In this work, we present PriCell, a system that enables privacy-preserving federated neural network learning for healthcare institutions, in the framework of an increasingly relevant single-cell analysis, by relying on MHE. To the best of our knowledge, PriCell is the first solution to enable the training of convolutional neural networks with N parties under encryption on single-cell data. Using MHE, our solution enables the parties to keep their data on their local premises and to keep the model and any FL intermediate values encrypted end-to-end throughout the training. As such, PriCell provides security against inference attacks to FL.16, 17, 18, 19, 20 PriCell also protects the querier’s (researcher’s) evaluation data by using oblivious prediction. The underlying encryption scheme of PriCell provides post-quantum security and does not degrade the utility of the data, contrarily to differential privacy-based solutions.^21,37

In this work, we demonstrate the flexibility of PriCell with the different learning parameters (e.g., batch size, number of features, number of filters), different real-world datasets, and a varying number of parties. Our empirical evaluation shows that PriCell is able to efficiently train a collective neural network with a large number of parties while protecting the model and the data through HE. We also show that PriCell’s computation and communication overhead remains either constant or scales linearly with the number of parties and with the model parameters.

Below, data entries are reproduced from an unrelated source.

-- ==== Sys2Proof/WellFormed.lean ====
section
/-!
DEFINITION. Which commands are well formed: every number names a unit that the part has, and a list has the length that its
command gives. The meanings are total: a command that is not well formed changes nothing that the spec names.
-/
namespace Sys2Proof

/-- A request comes from one of the 17 functions (R296). -/
def Req.wf (r : Req) : Bool := decide (r.fn < 17)

/-- Reports come from tiles, and findings of the patrol lie in their memories (R37, R135). -/
def MsEnv.wf (e : MsEnv) : Bool :=
  e.reports.all (fun r => decide (r.tile < 128)) &&
  e.patrol.all (fun f => decide (f.1 < 128) && decide (f.2.1 < 2) && decide (f.2.2.1 < 8192) && decide (f.2.2.2 < 3))

/-- A physical position: a column and one of its nine positions (R18). -/
def deadOk (d : Nat × Nat) : Bool := decide (d.1 < 16) && decide (d.2 < 9)

/-- Dead positions exist, and images are of channels (R351). -/
def BootEnv.wf (e : BootEnv) : Bool :=
  e.dead.all deadOk && e.org.all (fun o => decide (o.ch < 8)) && e.repair.all (fun r => decide (r.1 < 144))

/-- A packet of a defined type names edge codes that R172 lists where its kind bits say so (R172, R174, R175). -/
def Pkt.wf (p : Pkt) : Bool :=
  decide (p.type.toNat < 12) && (!p.dkind || decide (p.dst.toNat < 49)) && (!p.skind || decide (p.src.toNat < 49))

/-- An upset lies in the store and is of a kind that R112 names. -/
def SoftErr.wf (e : SoftErr) : Bool := decide (e.word < 1048576) && decide (e.kind < 4)

/-- A fuse that exists (R217). -/
def TestOp.wf (op : TestOp) : Bool :=
  match op with
  | .fuse i => decide (i < 387)
  | _ => true

/-- A load serves a partition (R225). -/
def ImgSrc.wf (src : ImgSrc) : Bool :=
  match src with
  | .load p => decide (p < 16)
  | .slot _ => true

/-- The operands of a command name units that exist. -/
def Instr.wellFormed (i : Instr) : Bool :=
  match i with
  | .mbxReqTail fn _ => decide (fn < 17)
  | .mbxCplHead fn _ => decide (fn < 17)
  | .mbxNtcHead fn _ => decide (fn < 17)
  | .mbxEnable fn _ => decide (fn < 17)
  | .mbxRequestTake fn _ _ => decide (fn < 17)
  | .noticeWrite => true
  | .hello r _ => r.wf
  | .getInfo r => r.wf
  | .partCreate r _ => r.wf
  | .partCreateAmend r _ => r.wf
  | .partDestroy r _ => r.wf
  | .partReset r _ => r.wf
  | .partQuery r => r.wf
  | .loadTileProgram r _ _ => r.wf
  | .loadWeights r tile _ rows _ => r.wf && decide (tile < 128) && decide (rows.length ≤ 8192)
  | .fabricLoad r _ => r.wf
  | .fabricReadback r _ _ _ _ => r.wf
  | .start r _ _ => r.wf
  | .stop r _ _ => r.wf
  | .setPeriod r _ _ => r.wf
  | .linkConfig r _ _ _ _ _ _ => r.wf
  | .linkStatus r _ _ => r.wf
  | .routeEpoch r _ _ => r.wf
  | .routeEpochRejoin r _ _ => r.wf
  | .routeNotice r _ _ _ _ _ _ => r.wf
  | .powerState r _ _ _ _ => r.wf
  | .powerStateDevice r _ _ _ _ => r.wf
  | .powerLimit r _ => r.wf
  | .timeConfig r _ _ _ _ _ _ => r.wf
  | .timeRead r => r.wf
  | .logRead r _ _ _ _ => r.wf
  | .dumpRead r _ _ _ _ _ => r.wf
  | .bootRecordRead r _ _ => r.wf
  | .bootRecordClear r => r.wf
  | .dramMap r _ => r.wf
  | .qosSet r _ _ _ => r.wf
  | .fwUpdate r _ _ _ _ => r.wf
  | .fwActivate r _ => r.wf
  | .fwHeartbeatTick => true
  | .fwHeartbeatLost => true
  | .bar2Read fn _ len => decide (fn < 17) && decide (0 < len)
  | .bar2Write fn _ data => decide (fn < 17) && decide (0 < data.length)
  | .bar4Access _ _ _ => true
  | .functionLevelReset fn => decide (fn < 17)
  | .pcieLinkReset => true
  | .ptmExchange => true
  | .ptmResponse _ _ => true
  | .milestone e => e.wf
  | .beatStart partition => decide (partition < 16)
  | .mma tile _ _ _ => decide (tile < 128)
  | .drain tile _ _ => decide (tile < 128)
  | .clear tile _ _ => decide (tile < 128)
  | .mmaComplete tile _ => decide (tile < 128)
  | .drainCapture tile _ => decide (tile < 128)
  | .mvm tile _ soft => decide (tile < 128) && soft.all SoftErr.wf
  | .vload tile _ => decide (tile < 128)
  | .mdrain tile _ => decide (tile < 128)
  | .vld tile _ _ soft => decide (tile < 128) && soft.all SoftErr.wf
  | .vst tile _ _ => decide (tile < 128)
  | .vadd tile _ _ => decide (tile < 128)
  | .vmul tile _ _ => decide (tile < 128)
  | .vfma tile _ _ => decide (tile < 128)
  | .vcmp tile _ _ => decide (tile < 128)
  | .vsel tile _ _ => decide (tile < 128)
  | .vmax tile _ _ => decide (tile < 128)
  | .vmin tile _ _ => decide (tile < 128)
  | .vexp2 tile _ _ => decide (tile < 128)
  | .vlog2 tile _ _ => decide (tile < 128)
  | .vrcp tile _ _ => decide (tile < 128)
  | .vrsq tile _ _ => decide (tile < 128)
  | .vexps tile _ _ => decide (tile < 128)
  | .vrmaxi tile _ _ => decide (tile < 128)
  | .vrmini tile _ _ => decide (tile < 128)
  | .vrsum tile _ _ => decide (tile < 128)
  | .vrssq tile _ _ => decide (tile < 128)
  | .vcvt tile _ _ => decide (tile < 128)
  | .vqnt tile _ _ => decide (tile < 128)
  | .vdqnt tile _ _ => decide (tile < 128)
  | .vbcast tile _ _ => decide (tile < 128)
  | .swin tile _ => decide (tile < 128)
  | .sctxPause tile _ => decide (tile < 128)
  | .sctxResume tile _ => decide (tile < 128)
  | .sctxClose tile _ => decide (tile < 128)
  | .srel tile _ _ => decide (tile < 128)
  | .spush tile _ _ => decide (tile < 128)
  | .tcgo tile _ => decide (tile < 128)
  | .tcev tile _ => decide (tile < 128)
  | .signal tile _ _ => decide (tile < 128)
  | .signalRemote tile _ _ _ => decide (tile < 128)
  | .take tile _ _ => decide (tile < 128)
  | .gate tile _ _ => decide (tile < 128)
  | .endEntry tile => decide (tile < 128)
  | .nop tile _ => decide (tile < 128)
  | .appadv tile _ _ => decide (tile < 128)
  | .itinOverrun tile => decide (tile < 128)
  | .tilePark tile => decide (tile < 128)
  | .tileDone tile => decide (tile < 128)
  | .waiterWake tile _ => decide (tile < 128)
  | .tcNop tile _ => decide (tile < 128)
  | .tcAdd tile _ _ => decide (tile < 128)
  | .tcSub tile _ _ => decide (tile < 128)
  | .tcNeg tile _ _ => decide (tile < 128)
  | .tcAbs tile _ _ => decide (tile < 128)
  | .tcMin tile _ _ => decide (tile < 128)
  | .tcMax tile _ _ => decide (tile < 128)
  | .tcMinu tile _ _ => decide (tile < 128)
  | .tcMaxu tile _ _ => decide (tile < 128)
  | .tcAnd tile _ _ => decide (tile < 128)
  | .tcOr tile _ _ => decide (tile < 128)
  | .tcXor tile _ _ => decide (tile < 128)
  | .tcNot tile _ _ => decide (tile < 128)
  | .tcMov tile _ _ => decide (tile < 128)
  | .tcCmp tile _ _ => decide (tile < 128)
  | .tcShl tile _ _ => decide (tile < 128)
  | .tcShr tile _ _ => decide (tile < 128)
  | .tcSar tile _ _ => decide (tile < 128)
  | .tcRol tile _ _ => decide (tile < 128)
  | .tcRor tile _ _ => decide (tile < 128)
  | .tcMul tile _ _ => decide (tile < 128)
  | .tcMulh tile _ _ => decide (tile < 128)
  | .tcMulhu tile _ _ => decide (tile < 128)
  | .tcDivs tile _ _ => decide (tile < 128)
  | .tcDivu tile _ _ => decide (tile < 128)
  | .tcAddi tile _ _ => decide (tile < 128)
  | .tcAndi tile _ _ => decide (tile < 128)
  | .tcOri tile _ _ => decide (tile < 128)
  | .tcXori tile _ _ => decide (tile < 128)
  | .tcShli tile _ _ => decide (tile < 128)
  | .tcShri tile _ _ => decide (tile < 128)
  | .tcSari tile _ _ => decide (tile < 128)
  | .tcCmpi tile _ _ => decide (tile < 128)
  | .tcMovi tile _ _ => decide (tile < 128)
  | .tcMovhi tile _ _ => decide (tile < 128)
  | .tcMac tile _ _ => decide (tile < 128)
  | .tcMsu tile _ _ => decide (tile < 128)
  | .tcAclr tile _ _ => decide (tile < 128)
  | .tcAcld tile _ _ _ _ _ => decide (tile < 128)
  | .tcAccx tile _ _ _ _ _ _ => decide (tile < 128)
  | .tcMaxi tile _ _ => decide (tile < 128)
  | .tcMini tile _ _ => decide (tile < 128)
  | .tcFmaxi tile _ _ => decide (tile < 128)
  | .tcFmini tile _ _ => decide (tile < 128)
  | .tcFadd tile _ _ => decide (tile < 128)
  | .tcFsub tile _ _ => decide (tile < 128)
  | .tcFmul tile _ _ => decide (tile < 128)
  | .tcFfma tile _ _ => decide (tile < 128)
  | .tcFdiv tile _ _ => decide (tile < 128)
  | .tcFsqrt tile _ _ => decide (tile < 128)
  | .tcFmin tile _ _ => decide (tile < 128)
  | .tcFmax tile _ _ => decide (tile < 128)
  | .tcFcmp tile _ _ => decide (tile < 128)
  | .tcFabs tile _ _ => decide (tile < 128)
  | .tcFneg tile _ _ => decide (tile < 128)
  | .tcFcvtf tile _ _ => decide (tile < 128)
  | .tcFcvti tile _ _ _ => decide (tile < 128)
  | .tcPset tile _ _ => decide (tile < 128)
  | .tcPget tile _ _ => decide (tile < 128)
  | .tcMset tile _ _ => decide (tile < 128)
  | .tcPstep tile _ _ _ => decide (tile < 128)
  | .tcIn tile _ _ _ => decide (tile < 128)
  | .tcOutRelease tile _ _ _ => decide (tile < 128)
  | .tcOutPush tile _ _ _ => decide (tile < 128)
  | .tcOutSetPending tile _ _ => decide (tile < 128)
  | .tcOutPwrmode tile _ _ => decide (tile < 128)
  | .tcFget tile _ _ => decide (tile < 128)
  | .tcFset tile _ _ => decide (tile < 128)
  | .tcB tile _ _ _ => decide (tile < 128)
  | .tcBl tile _ _ _ => decide (tile < 128)
  | .tcBr tile _ _ _ => decide (tile < 128)
  | .tcLoop tile _ _ _ _ => decide (tile < 128)
  | .tcWait tile _ _ _ => decide (tile < 128)
  | .tcSig tile _ _ _ => decide (tile < 128)
  | .tcSigr tile _ _ _ => decide (tile < 128)
  | .tcWaite tile _ _ => decide (tile < 128)
  | .tcHalt tile _ => decide (tile < 128)
  | .tcWaitp tile _ => decide (tile < 128)
  | .seDramReadIssue tile => decide (tile < 128)
  | .seReserveSend tile _ => decide (tile < 128)
  | .seGrantIssue tile => decide (tile < 128)
  | .seWriteSlot tile => decide (tile < 128)
  | .seReadSlot tile soft => decide (tile < 128) && soft.all SoftErr.wf
  | .routerFlit router => decide (router < 144)
  | .reserve p => p.wf
  | .grant p => p.wf
  | .push p => p.wf
  | .signalPacket p => p.wf
  | .sigack p => p.wf
  | .drd p => p.wf
  | .drdr p => p.wf
  | .dwr p => p.wf
  | .dwra p => p.wf
  | .credit p => p.wf
  | .mreq p soft => p.wf && soft.all SoftErr.wf
  | .mrsp p => p.wf
  | .reserveTimeout tile _ => decide (tile < 128)
  | .storeScrubVisit tile _ soft => decide (tile < 144) && soft.all SoftErr.wf
  | .storeCorrectionWriteback tile => decide (tile < 144)
  | .edgeInPair edge _ => decide (edge < 32)
  | .edgePairTimeout edge => decide (edge < 32)
  | .edgeRepush edge => decide (edge < 32)
  | .edgeOutPair edge _ => decide (edge < 32)
  | .fabDramRequest sector _ _ _ _ _ => decide (sector < 32)
  | .fabricReleaseStage partition => decide (partition < 16)
  | .fabReleaseStall partition => decide (partition < 16)
  | .imageHeader src _ => src.wf
  | .sync _ => true
  | .writeFrame n _ frames => decide (frames.length = n.toNat)
  | .writeRepeat n _ addrs => decide (addrs.length = n.toNat)
  | .zeroFill _ _ => true
  | .keyRoll _ _ _ => true
  | .authTag _ _ _ => true
  | .imageEnd _ _ _ => true
  | .cfgScrubFrame _ => true
  | .dramCommandSlot ch _ idle => decide (ch < 8) && idle.all (fun i => decide (i < 8))
  | .dramRequestComplete ch _ _ => decide (ch < 8)
  | .refreshInterval ch => decide (ch < 8)
  | .selfRefreshEntry ch => decide (ch < 8)
  | .selfRefreshExit ch => decide (ch < 8)
  | .retrainPause ch rank sub lane _ _ _ => decide (ch < 8) && decide (rank < 2) && decide (sub < 2) && decide (lane < 40)
  | .dramPatrolRead ch => decide (ch < 8)
  | .dramCeWriteback ch => decide (ch < 8)
  | .pageIdleClose ch bank => decide (ch < 8) && decide (bank < 64)
  | .channelReset ch => decide (ch < 8)
  | .frameTransmit lane => decide (lane < 96)
  | .trainFrame lane _ => decide (lane < 96)
  | .dataFrame lane _ => decide (lane < 96)
  | .commaLock lane => decide (lane < 96)
  | .trainFail lane => decide (lane < 96)
  | .portUp port => decide (port < 96)
  | .portDown port _ => decide (port < 96)
  | .heartbeatSend port => decide (port < 96)
  | .idleFlit port _ _ => decide (port < 96)
  | .lctlHeartbeat port _ _ => decide (port < 96)
  | .lctlNak port _ _ _ => decide (port < 96)
  | .lctlAdapt port lane _ _ _ => decide (port < 96) && decide (lane < 96)
  | .nakRepeat port => decide (port < 96)
  | .replayLimit port => decide (port < 96)
  | .dataFlit port _ _ _ => decide (port < 96)
  | .hdataFlit port _ _ _ => decide (port < 96)
  | .edataFlit port _ _ _ => decide (port < 96)
  | .commitMarker chan _ _ => decide (chan < 256)
  | .gapMarker chan _ _ => decide (chan < 256)
  | .creditRecord chan _ => decide (chan < 256)
  | .channelItemConsume chan => decide (chan < 256)
  | .upstreamFenceTimeout => true
  | .acceptWindowClose port => decide (port < 96)
  | .delayReq port _ _ _ _ => decide (port < 96)
  | .delayResp port _ _ _ _ _ => decide (port < 96)
  | .timeExchangeSend => true
  | .exchangeLost => true
  | .refLost _ => true
  | .refReturn _ => true
  | .ppsInEdge phase => decide (-500000000000 < phase) && decide (phase ≤ 500000000000)
  | .governorLoop _ => true
  | .avsAck rail _ => decide (rail < 6)
  | .avsTimeout rail => decide (rail < 6)
  | .thermalTrip => true
  | .rungExitComplete scope => decide (scope < 17)
  | .rampComplete domain => decide (domain < 176)
  | .rampShort domain _ _ => decide (domain < 176)
  | .smbId => true
  | .smbStatus => true
  | .smbTempMax => true
  | .smbTempQuarter => true
  | .smbPower => true
  | .smbRails => true
  | .smbLimit => true
  | .smbAlertMaskRead => true
  | .smbAlertMaskWrite _ _ => true
  | .smbAlertStatusRead => true
  | .smbAlertStatusClear _ _ => true
  | .smbAlertResponse => true
  | .smbLogCount => true
  | .smbLogLast => true
  | .porAssert => true
  | .porRelease _ _ => true
  | .sysRstAssert => true
  | .sysRstRelease => true
  | .perstDeassert => true
  | .bootStepComplete e => e.wf
  | .bootStepTimeout => true
  | .recoveryStepComplete partition dead => decide (partition < 16) && dead.all deadOk
  | .generationRetireWait partition => decide (partition < 16)
  | .linkWaitExpiry partition => decide (partition < 16)
  | .recoveryFailed partition _ => decide (partition < 16)
  | .tileStall tile => decide (tile < 128)
  | .hangDetected _ => true
  | .trialEnd _ => true
  | .tileReset tile _ => decide (tile < 128)
  | .seqImemData3Write tile _ => decide (tile < 144)
  | .seqImemData3Read tile => decide (tile < 144)
  | .tcPmemDataHiWrite tile _ => decide (tile < 144)
  | .tcPmemDataHiRead tile => decide (tile < 144)
  | .timeNowLoRead => true
  | .prbCountHiWrite tile _ _ => decide (tile < 144)
  | .traceEnable _ _ => true
  | .periodChangeArm _ => true
  | .startArm _ _ => true
  | .stopArm _ _ => true
  | .epochArm _ => true
  | .minSlackRearm tile _ => decide (tile < 144)
  | .registerWrite _ _ => true
  | .hostDmaCompletion fn _ => decide (fn < 17)
  | .powerStateTimeout fn => decide (fn < 17)
  | .rungEntryComplete scope => decide (scope < 17)
  | .thermNAssert => true
  | .thermNRelease => true
  | .pllLock pll _ ref outs => decide (pll < 24) && decide (outs.length = 4) && outs.all (fun f => decide (10 ≤ f ∧ f ≤ 800)) && (match ref with | .pin b i => decide (b < 4) && decide (i < 60) | .time => true)
  | .refinFrequencyLock => true
  | .ppsOutPulse => true
  | .vbatLoss => true
  | .railOutOfTolerance rail => decide (rail < 16)
  | .testPortAccess op => op.wf
  | .retrainPauseEnd ch => decide (ch < 8)
  | .channelResetDone ch => decide (ch < 8)

end Sys2Proof
end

Furthermore, we show that PriCell achieves classification accuracy comparable with the centralized and non-encrypted training. Our evaluation demonstrates a substantial accuracy gain by collaboration between the parties when compared with locally training with their data only.

In terms of limitations, PriCell relies on the assumption that the parties provide non-tampered data. Although poisoning attacks are beyond the scope of this work, PriCell can partially mitigate this kind of threat by integrating several mechanisms, such as statistical checks on parties’ input data³⁸ or by integrating zero-knowledge proofs during training.^39,40 Using such techniques for training under encryption in time-constrained applications remains an open research problem.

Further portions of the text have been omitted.